== Data ==

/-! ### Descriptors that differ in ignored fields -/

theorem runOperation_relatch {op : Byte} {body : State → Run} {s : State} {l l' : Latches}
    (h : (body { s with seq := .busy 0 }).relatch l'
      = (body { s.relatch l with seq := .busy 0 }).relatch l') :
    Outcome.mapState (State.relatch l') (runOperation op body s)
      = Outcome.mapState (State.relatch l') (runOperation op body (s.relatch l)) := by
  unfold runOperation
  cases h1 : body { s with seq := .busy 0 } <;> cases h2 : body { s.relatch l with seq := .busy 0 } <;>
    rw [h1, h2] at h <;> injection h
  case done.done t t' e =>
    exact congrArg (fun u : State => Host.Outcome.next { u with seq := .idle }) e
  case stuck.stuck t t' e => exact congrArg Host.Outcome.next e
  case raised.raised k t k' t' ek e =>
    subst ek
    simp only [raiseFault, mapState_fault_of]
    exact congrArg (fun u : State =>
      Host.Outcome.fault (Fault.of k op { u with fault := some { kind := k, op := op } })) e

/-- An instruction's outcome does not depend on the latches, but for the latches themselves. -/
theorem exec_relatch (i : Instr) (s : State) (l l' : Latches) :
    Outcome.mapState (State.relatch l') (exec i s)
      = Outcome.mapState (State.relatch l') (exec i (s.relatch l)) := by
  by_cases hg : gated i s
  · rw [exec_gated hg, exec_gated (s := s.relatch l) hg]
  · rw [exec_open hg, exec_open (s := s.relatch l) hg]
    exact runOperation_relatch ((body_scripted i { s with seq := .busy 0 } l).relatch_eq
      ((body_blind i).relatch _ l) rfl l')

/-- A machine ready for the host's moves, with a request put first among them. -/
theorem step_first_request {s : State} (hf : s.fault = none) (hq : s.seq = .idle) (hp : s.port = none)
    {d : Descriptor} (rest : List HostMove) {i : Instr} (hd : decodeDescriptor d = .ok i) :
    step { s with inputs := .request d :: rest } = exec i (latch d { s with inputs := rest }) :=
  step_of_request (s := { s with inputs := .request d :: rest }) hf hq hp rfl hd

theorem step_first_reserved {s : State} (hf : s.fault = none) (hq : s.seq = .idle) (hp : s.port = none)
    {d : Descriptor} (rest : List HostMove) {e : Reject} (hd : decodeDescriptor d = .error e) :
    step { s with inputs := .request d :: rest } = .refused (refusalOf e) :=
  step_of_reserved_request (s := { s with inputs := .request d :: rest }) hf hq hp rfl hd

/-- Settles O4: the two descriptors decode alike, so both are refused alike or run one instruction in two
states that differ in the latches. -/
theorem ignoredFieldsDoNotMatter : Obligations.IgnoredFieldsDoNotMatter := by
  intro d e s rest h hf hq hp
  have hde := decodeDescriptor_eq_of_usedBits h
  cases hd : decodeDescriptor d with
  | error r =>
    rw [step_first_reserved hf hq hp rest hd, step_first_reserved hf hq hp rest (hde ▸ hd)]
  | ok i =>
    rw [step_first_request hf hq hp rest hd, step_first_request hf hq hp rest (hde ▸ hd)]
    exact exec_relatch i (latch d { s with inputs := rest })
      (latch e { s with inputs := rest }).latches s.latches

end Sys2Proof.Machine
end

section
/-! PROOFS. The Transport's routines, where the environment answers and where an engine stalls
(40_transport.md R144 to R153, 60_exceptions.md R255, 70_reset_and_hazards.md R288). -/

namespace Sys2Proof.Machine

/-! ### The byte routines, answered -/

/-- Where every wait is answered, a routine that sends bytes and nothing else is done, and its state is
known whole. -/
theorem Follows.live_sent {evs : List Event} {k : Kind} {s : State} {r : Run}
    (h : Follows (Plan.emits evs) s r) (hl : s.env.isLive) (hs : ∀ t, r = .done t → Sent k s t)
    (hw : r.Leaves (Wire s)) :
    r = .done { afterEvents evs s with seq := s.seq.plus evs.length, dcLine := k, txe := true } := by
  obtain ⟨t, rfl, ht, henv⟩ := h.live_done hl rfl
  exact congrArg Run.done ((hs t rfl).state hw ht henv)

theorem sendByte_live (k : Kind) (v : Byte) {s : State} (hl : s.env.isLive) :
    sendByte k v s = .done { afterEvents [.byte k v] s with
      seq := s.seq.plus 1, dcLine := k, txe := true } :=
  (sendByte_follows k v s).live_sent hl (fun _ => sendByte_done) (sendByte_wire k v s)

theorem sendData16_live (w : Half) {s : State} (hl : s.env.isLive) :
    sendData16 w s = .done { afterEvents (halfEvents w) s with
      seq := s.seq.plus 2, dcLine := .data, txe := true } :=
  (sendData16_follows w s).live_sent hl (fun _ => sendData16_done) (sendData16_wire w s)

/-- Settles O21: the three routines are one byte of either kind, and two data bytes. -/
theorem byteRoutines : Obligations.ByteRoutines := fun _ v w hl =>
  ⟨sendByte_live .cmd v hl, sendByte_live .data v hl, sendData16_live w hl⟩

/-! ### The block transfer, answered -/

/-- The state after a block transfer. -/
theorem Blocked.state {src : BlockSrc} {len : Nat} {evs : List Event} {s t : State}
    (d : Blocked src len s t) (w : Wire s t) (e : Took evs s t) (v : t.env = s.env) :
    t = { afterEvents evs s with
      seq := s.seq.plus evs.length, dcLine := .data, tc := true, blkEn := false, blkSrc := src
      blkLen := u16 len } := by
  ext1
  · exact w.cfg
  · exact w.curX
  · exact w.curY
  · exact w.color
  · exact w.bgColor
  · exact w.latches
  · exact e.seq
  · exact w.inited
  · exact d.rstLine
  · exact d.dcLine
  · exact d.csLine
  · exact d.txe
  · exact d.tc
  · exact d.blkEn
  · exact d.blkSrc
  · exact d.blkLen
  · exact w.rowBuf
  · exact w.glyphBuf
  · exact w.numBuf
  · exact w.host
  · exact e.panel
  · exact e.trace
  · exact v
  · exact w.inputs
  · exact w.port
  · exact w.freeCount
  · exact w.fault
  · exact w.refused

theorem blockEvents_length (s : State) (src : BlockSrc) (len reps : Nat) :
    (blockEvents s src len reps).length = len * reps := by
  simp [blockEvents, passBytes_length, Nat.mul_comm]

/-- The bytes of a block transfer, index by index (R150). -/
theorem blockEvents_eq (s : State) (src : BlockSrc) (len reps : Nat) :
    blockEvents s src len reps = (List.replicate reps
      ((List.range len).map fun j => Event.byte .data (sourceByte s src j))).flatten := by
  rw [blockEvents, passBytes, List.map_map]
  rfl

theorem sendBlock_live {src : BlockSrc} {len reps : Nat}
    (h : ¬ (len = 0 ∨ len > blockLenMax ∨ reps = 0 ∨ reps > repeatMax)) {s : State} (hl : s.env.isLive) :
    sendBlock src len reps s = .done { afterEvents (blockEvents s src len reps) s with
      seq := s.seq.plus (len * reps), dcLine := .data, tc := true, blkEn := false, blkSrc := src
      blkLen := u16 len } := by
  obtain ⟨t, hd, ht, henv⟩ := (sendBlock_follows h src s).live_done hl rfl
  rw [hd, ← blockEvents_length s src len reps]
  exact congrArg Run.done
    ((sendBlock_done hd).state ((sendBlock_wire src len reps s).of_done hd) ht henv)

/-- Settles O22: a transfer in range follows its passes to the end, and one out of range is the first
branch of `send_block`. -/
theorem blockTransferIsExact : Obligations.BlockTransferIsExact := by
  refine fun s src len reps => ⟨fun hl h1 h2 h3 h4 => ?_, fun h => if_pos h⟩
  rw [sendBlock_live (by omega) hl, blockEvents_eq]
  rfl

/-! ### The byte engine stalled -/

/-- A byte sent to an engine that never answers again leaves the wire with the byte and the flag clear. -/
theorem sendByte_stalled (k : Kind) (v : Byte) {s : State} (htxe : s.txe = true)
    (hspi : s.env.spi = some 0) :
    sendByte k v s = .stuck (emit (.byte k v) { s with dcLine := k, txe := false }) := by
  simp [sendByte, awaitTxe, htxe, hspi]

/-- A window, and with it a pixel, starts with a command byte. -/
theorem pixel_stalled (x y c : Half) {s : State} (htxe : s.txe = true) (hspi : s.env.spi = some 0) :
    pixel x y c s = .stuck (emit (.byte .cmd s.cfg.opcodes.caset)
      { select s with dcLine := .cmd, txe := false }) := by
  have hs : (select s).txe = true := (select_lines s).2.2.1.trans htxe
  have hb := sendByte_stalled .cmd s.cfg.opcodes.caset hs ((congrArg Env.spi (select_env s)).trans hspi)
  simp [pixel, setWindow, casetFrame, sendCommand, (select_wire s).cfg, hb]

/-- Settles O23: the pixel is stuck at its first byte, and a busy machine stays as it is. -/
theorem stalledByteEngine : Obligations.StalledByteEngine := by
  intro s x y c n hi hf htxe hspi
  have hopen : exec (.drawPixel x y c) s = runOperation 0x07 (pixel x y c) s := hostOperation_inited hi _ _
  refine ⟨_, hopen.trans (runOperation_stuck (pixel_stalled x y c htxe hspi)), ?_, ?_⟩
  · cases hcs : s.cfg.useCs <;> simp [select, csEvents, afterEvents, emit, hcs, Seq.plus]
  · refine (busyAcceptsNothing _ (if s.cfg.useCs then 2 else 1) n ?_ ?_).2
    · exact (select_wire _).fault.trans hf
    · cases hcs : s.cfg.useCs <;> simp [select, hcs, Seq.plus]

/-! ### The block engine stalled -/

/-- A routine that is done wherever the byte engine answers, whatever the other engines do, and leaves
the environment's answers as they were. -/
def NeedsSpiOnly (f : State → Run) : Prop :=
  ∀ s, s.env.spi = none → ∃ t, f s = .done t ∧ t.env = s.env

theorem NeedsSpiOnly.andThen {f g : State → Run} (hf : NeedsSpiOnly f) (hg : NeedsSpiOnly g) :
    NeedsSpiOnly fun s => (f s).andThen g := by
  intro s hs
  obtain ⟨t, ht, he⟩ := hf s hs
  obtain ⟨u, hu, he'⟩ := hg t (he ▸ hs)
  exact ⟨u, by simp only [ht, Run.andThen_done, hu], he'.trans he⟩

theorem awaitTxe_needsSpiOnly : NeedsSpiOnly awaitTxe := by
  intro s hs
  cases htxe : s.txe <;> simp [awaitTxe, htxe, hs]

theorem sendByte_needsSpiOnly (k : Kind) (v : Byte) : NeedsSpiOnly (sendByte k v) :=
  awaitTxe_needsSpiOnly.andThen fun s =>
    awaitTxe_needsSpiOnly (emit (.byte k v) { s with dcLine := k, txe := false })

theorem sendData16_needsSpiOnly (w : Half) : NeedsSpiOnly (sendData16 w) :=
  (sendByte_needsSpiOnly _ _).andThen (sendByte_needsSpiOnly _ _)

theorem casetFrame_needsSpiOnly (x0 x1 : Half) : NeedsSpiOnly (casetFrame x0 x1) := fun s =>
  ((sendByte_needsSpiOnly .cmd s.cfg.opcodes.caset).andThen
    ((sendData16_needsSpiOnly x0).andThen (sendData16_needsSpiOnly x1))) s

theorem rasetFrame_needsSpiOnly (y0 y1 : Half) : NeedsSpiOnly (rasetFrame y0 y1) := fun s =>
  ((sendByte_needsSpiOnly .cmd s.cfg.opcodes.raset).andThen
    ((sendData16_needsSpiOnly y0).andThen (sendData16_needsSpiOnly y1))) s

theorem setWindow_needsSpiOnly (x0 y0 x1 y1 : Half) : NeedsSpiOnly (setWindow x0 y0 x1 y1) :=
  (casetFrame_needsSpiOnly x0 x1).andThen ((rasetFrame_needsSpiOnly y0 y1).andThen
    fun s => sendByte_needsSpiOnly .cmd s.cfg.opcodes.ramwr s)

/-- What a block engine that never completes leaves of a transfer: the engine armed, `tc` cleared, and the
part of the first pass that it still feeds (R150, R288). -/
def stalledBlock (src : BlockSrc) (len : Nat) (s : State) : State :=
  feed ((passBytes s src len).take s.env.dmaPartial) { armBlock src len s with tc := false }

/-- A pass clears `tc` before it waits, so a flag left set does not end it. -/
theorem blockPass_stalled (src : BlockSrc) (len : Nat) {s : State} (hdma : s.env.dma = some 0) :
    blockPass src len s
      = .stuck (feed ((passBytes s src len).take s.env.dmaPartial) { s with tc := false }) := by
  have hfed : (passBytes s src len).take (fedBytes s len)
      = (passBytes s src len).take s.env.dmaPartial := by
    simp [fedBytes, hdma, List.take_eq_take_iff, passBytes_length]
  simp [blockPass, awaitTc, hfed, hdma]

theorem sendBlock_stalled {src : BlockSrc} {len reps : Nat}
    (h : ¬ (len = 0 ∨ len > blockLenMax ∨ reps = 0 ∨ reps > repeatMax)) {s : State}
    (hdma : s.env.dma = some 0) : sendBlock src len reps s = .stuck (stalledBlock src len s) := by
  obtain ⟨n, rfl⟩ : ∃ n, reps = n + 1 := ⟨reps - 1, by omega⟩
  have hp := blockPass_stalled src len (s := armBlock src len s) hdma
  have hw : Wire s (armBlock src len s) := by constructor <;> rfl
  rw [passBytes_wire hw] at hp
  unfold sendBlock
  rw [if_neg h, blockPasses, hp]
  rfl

===

## Action item
Could you restate, word for word, the lines above from the one with "refine ⟨_, hopen.trans" to the one with "block engine stalled -/", both included?

## Completed exercise
  refine ⟨_, hopen.trans (runOperation_stuck (pixel_stalled x y c htxe hspi)), ?_, ?_⟩
  · cases hcs : s.cfg.useCs <;> simp [select, csEvents, afterEvents, emit, hcs, Seq.plus]
  · refine (busyAcceptsNothing _ (if s.cfg.useCs then 2 else 1) n ?_ ?_).2
    · exact (select_wire _).fault.trans hf
    · cases hcs : s.cfg.useCs <;> simp [select, hcs, Seq.plus]

/-! ### The block engine stalled -/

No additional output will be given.